(Saved entries)
*****
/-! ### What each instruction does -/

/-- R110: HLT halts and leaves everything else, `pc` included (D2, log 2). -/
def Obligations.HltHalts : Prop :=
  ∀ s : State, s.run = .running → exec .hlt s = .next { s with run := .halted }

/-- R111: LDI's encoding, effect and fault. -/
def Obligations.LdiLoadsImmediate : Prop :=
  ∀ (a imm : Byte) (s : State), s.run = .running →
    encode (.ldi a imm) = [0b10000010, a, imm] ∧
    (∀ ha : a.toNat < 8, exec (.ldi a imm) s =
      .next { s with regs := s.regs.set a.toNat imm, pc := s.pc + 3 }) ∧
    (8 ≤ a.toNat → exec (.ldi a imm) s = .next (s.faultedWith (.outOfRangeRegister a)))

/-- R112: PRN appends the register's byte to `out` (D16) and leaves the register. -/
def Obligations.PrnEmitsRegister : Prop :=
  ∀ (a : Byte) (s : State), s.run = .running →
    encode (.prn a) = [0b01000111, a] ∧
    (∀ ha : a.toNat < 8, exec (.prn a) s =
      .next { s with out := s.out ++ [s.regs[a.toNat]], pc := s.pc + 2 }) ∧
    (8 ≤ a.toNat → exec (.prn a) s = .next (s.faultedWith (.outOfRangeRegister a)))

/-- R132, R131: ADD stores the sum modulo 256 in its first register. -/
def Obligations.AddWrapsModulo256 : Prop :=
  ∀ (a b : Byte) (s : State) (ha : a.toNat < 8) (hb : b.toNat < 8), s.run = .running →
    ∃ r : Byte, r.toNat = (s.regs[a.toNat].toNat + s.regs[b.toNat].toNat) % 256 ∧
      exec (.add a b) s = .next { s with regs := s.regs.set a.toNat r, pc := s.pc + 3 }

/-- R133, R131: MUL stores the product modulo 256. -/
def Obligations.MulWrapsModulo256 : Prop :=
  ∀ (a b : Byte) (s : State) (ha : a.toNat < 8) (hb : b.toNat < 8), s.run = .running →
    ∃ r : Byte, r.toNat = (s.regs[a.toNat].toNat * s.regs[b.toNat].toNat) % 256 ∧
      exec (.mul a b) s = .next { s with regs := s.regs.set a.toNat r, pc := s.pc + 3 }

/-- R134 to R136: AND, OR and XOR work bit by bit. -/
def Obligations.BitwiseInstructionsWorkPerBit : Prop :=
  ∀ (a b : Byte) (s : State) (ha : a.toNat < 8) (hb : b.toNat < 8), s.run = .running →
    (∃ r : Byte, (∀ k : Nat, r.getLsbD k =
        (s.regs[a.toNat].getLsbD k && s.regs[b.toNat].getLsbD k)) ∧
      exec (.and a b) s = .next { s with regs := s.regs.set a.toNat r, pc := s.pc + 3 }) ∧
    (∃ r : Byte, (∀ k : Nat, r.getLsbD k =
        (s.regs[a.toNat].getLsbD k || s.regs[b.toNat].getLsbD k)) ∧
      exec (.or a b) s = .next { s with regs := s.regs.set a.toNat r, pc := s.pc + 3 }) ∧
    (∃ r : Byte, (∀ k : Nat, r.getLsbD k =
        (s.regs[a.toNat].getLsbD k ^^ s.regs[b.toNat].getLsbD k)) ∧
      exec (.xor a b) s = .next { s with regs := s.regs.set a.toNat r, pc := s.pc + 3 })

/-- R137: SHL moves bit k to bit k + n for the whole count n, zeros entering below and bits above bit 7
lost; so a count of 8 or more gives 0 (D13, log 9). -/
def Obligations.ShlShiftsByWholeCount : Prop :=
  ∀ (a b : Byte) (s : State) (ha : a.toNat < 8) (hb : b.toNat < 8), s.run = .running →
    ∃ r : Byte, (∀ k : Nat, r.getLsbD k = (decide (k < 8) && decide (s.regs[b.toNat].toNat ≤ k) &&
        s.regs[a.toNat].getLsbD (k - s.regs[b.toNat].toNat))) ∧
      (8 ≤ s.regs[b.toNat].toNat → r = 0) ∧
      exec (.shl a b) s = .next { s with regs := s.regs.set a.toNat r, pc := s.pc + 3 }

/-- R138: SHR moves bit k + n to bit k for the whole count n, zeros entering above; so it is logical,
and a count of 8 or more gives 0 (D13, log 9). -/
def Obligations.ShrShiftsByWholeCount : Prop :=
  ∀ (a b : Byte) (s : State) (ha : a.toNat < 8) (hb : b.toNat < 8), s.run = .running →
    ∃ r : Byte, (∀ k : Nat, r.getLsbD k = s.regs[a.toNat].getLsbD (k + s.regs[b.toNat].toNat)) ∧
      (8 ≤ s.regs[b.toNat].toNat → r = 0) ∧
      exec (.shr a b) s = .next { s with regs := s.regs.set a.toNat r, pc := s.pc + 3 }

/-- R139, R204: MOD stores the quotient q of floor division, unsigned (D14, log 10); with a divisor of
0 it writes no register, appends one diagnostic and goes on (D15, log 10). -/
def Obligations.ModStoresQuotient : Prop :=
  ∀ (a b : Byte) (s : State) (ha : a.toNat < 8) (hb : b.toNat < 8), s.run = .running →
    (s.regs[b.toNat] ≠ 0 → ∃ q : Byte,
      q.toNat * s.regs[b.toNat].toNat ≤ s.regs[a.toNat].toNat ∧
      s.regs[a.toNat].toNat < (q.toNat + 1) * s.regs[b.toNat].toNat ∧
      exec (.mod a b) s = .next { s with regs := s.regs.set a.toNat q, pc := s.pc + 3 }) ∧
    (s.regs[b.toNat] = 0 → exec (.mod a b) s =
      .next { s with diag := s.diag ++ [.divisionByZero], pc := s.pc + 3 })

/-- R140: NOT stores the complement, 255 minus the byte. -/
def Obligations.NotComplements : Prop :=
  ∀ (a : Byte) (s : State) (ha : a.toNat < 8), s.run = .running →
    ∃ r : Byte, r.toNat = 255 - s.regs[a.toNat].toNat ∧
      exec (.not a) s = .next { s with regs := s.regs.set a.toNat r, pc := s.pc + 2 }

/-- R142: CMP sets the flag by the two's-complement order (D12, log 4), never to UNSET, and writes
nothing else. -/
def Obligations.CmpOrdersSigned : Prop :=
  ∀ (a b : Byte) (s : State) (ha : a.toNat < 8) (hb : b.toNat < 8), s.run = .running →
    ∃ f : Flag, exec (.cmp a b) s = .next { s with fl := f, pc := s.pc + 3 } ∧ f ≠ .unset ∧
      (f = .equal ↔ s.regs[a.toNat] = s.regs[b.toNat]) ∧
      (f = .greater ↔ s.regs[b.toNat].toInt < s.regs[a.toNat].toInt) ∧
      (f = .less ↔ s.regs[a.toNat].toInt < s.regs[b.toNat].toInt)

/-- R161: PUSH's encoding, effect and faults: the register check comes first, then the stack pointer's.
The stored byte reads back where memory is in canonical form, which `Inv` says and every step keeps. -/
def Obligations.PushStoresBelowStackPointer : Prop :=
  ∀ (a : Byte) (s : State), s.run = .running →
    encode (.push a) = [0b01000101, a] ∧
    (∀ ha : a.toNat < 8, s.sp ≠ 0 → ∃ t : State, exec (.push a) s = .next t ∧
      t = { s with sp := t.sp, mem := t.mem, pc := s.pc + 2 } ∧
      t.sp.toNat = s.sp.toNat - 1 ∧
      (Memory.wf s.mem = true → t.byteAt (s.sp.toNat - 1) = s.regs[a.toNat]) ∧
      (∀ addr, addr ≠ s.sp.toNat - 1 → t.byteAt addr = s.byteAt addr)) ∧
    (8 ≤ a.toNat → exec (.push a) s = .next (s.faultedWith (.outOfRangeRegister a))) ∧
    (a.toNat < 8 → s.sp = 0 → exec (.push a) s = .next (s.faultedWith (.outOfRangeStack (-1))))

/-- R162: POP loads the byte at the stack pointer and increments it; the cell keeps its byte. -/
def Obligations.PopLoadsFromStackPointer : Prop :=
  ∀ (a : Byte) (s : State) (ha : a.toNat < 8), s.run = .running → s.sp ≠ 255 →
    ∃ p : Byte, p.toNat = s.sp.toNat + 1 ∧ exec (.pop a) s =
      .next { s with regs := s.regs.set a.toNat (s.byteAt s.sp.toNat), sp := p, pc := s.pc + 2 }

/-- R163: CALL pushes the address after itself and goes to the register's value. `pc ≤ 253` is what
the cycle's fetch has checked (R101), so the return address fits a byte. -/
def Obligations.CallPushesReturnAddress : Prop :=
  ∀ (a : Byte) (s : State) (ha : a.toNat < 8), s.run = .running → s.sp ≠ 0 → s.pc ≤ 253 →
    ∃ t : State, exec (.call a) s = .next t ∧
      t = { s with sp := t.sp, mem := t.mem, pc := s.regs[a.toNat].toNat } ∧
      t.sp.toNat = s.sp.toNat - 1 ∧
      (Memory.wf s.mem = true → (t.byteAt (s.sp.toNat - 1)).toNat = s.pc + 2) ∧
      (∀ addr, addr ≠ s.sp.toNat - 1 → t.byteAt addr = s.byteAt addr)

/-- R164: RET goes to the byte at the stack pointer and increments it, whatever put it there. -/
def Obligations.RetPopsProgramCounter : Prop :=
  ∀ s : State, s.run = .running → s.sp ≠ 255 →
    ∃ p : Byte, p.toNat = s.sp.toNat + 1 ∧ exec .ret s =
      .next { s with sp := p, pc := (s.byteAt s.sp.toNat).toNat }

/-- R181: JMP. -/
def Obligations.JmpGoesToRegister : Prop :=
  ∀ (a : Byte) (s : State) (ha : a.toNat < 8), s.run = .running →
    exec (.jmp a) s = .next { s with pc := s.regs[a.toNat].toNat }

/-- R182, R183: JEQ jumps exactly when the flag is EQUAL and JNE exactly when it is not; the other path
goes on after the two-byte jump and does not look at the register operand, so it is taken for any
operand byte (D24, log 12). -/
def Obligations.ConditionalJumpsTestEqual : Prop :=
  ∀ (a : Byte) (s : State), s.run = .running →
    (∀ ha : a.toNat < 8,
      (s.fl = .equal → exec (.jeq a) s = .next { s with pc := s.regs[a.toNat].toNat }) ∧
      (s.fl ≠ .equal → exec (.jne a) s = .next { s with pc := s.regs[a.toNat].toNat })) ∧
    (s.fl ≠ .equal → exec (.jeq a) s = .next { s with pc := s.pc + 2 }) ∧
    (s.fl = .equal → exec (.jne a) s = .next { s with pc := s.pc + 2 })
*****
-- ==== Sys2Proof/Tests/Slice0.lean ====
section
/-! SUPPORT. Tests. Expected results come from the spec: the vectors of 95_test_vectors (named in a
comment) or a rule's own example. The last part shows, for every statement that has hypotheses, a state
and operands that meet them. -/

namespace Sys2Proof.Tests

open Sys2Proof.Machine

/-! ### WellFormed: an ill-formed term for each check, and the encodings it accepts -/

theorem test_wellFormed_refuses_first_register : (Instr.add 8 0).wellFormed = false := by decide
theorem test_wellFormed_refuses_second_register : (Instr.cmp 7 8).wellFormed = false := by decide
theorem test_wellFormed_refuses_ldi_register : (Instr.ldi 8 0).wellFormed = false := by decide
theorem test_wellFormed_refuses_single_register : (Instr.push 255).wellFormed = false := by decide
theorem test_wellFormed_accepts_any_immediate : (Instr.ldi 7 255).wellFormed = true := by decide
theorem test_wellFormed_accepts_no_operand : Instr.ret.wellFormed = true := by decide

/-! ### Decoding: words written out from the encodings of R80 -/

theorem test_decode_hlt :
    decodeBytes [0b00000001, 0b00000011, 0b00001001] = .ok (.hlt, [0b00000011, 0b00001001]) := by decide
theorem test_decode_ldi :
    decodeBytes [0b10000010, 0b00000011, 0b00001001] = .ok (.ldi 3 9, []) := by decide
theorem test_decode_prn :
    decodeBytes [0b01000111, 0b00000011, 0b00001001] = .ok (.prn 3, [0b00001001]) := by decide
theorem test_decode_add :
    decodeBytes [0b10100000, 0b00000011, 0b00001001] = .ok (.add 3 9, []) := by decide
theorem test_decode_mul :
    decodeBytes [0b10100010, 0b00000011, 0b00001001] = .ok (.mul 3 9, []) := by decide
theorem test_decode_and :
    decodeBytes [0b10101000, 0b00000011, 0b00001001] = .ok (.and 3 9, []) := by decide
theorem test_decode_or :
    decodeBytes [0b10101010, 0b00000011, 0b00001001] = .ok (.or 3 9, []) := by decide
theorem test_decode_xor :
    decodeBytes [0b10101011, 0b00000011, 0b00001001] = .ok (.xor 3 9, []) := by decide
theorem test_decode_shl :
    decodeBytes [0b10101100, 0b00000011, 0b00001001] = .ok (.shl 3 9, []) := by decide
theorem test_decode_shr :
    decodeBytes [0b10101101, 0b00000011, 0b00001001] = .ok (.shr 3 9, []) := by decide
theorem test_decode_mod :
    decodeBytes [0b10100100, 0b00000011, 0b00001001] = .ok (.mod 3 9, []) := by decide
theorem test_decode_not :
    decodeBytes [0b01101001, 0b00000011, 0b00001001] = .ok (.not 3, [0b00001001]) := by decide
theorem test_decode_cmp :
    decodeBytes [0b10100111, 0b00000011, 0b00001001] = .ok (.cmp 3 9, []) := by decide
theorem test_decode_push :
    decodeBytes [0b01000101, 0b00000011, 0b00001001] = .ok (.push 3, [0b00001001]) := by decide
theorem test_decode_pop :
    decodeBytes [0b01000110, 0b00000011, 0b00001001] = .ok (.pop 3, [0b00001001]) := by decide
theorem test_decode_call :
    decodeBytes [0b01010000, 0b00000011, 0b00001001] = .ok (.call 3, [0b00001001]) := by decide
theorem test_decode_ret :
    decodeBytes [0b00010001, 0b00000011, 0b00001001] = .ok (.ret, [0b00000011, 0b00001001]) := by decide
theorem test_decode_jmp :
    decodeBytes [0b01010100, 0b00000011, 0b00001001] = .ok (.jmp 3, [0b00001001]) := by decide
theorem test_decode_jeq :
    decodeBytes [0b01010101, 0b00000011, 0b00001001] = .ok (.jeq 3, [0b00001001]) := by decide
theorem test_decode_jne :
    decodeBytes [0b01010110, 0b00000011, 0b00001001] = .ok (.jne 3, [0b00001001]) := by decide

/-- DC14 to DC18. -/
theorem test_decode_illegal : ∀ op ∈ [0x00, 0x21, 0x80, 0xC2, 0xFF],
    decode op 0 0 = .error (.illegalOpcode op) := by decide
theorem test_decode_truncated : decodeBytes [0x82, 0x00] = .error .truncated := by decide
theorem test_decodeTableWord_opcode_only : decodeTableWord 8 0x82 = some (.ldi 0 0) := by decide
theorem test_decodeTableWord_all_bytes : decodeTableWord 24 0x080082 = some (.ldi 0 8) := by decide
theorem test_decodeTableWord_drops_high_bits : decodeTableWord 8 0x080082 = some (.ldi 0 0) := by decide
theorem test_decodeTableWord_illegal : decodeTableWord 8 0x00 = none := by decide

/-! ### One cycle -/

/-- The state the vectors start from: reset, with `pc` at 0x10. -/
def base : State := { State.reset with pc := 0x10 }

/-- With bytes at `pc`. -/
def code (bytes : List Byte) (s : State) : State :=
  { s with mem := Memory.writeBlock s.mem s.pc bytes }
*****
## EXERCISE GOAL
Repeat word for word the lines above that run from the line containing "With bytes at" through the line containing "mem := Memory.writeBlock", both ends included, and nothing else.

## TASK ANSWER
/-- With bytes at `pc`. -/
def code (bytes : List Byte) (s : State) : State :=
  { s with mem := Memory.writeBlock s.mem s.pc bytes }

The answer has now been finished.